### Saved entries
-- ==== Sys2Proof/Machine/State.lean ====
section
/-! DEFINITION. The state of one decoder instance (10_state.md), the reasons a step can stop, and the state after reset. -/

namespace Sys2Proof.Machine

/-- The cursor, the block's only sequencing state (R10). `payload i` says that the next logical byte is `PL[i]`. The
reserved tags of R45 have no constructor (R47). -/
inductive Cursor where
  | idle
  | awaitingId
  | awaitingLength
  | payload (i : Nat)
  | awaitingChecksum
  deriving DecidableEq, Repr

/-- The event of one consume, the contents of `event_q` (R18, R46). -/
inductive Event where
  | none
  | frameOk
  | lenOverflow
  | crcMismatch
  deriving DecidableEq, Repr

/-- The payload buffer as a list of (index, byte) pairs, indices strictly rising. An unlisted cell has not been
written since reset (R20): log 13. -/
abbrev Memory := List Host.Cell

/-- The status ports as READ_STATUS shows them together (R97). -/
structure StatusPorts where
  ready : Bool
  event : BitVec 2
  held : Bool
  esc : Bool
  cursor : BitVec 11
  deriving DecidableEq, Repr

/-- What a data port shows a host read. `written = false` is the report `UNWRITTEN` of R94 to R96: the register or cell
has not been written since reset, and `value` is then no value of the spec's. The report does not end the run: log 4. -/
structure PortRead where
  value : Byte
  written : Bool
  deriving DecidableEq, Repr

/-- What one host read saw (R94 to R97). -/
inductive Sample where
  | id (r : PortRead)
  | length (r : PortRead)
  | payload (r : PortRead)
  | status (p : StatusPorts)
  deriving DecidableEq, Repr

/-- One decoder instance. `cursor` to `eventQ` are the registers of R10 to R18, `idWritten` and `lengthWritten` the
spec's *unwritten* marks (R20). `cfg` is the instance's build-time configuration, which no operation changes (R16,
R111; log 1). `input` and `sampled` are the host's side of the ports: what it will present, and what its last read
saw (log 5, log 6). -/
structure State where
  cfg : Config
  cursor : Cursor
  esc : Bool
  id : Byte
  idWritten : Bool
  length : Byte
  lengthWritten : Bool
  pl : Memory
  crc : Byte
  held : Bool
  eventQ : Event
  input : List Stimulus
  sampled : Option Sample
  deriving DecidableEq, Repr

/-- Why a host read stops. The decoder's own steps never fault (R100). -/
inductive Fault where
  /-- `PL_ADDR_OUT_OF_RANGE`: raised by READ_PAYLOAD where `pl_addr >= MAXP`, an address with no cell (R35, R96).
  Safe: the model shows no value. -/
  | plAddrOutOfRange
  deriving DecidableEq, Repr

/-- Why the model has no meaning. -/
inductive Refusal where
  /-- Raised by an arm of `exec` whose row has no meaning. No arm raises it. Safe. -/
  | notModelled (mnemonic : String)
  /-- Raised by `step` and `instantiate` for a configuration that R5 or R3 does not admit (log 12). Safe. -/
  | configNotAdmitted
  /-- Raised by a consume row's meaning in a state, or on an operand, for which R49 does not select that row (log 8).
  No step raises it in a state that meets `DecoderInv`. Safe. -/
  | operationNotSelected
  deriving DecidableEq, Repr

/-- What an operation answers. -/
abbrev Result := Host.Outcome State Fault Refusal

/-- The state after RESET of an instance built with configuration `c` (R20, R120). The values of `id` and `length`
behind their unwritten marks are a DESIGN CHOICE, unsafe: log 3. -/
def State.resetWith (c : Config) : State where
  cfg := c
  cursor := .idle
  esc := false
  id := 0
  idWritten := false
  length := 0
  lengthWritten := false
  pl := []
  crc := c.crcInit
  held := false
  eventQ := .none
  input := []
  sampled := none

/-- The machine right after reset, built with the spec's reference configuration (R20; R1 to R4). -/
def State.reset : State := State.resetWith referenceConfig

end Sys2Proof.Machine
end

---

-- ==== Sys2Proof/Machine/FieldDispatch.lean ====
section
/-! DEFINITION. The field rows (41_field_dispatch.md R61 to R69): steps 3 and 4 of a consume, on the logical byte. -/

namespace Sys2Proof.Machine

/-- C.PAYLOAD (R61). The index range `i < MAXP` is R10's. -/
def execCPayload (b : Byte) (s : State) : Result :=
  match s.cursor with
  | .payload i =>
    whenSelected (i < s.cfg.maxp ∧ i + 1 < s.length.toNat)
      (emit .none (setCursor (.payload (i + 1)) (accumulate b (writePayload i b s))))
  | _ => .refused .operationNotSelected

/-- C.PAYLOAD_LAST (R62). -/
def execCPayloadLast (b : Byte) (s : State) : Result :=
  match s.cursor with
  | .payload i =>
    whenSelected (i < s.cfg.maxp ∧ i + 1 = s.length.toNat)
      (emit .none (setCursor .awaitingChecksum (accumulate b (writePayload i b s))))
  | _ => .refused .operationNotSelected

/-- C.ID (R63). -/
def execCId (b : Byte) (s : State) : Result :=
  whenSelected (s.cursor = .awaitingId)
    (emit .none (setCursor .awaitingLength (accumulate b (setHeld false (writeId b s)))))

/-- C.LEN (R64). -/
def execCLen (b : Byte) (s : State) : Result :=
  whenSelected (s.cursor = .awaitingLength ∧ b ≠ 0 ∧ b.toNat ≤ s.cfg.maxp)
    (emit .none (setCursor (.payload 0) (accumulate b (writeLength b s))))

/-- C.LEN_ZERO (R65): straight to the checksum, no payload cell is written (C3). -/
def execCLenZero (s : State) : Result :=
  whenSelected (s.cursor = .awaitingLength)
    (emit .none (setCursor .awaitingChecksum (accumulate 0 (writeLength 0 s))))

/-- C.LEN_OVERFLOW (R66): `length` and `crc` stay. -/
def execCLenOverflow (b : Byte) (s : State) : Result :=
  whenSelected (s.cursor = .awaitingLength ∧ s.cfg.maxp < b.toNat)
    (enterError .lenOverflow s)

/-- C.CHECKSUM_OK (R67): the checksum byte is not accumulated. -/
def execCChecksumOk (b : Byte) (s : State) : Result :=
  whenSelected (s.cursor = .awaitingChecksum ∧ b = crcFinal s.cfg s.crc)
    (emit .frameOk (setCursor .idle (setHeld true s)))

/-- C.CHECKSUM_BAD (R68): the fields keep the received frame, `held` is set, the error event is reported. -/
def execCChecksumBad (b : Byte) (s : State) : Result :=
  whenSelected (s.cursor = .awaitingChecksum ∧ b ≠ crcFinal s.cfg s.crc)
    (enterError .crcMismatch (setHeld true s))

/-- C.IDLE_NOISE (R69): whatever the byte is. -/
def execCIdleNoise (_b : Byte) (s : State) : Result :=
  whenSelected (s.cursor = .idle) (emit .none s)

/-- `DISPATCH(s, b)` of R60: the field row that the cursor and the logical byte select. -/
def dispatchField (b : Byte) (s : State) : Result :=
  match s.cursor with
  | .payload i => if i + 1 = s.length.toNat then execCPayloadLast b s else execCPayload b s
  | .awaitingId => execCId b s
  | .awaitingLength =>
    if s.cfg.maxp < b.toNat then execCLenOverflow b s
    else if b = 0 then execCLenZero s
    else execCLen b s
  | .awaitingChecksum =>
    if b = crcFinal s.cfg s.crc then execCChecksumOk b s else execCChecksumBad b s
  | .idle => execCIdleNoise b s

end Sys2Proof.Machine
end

### Task brief
Copy here each line of the preceding records with "built" in it.

### Output below
/-- The state after RESET of an instance built with configuration `c` (R20, R120). The values of `id` and `length`
/-- The machine right after reset, built with the spec's reference configuration (R20; R1 to R4). -/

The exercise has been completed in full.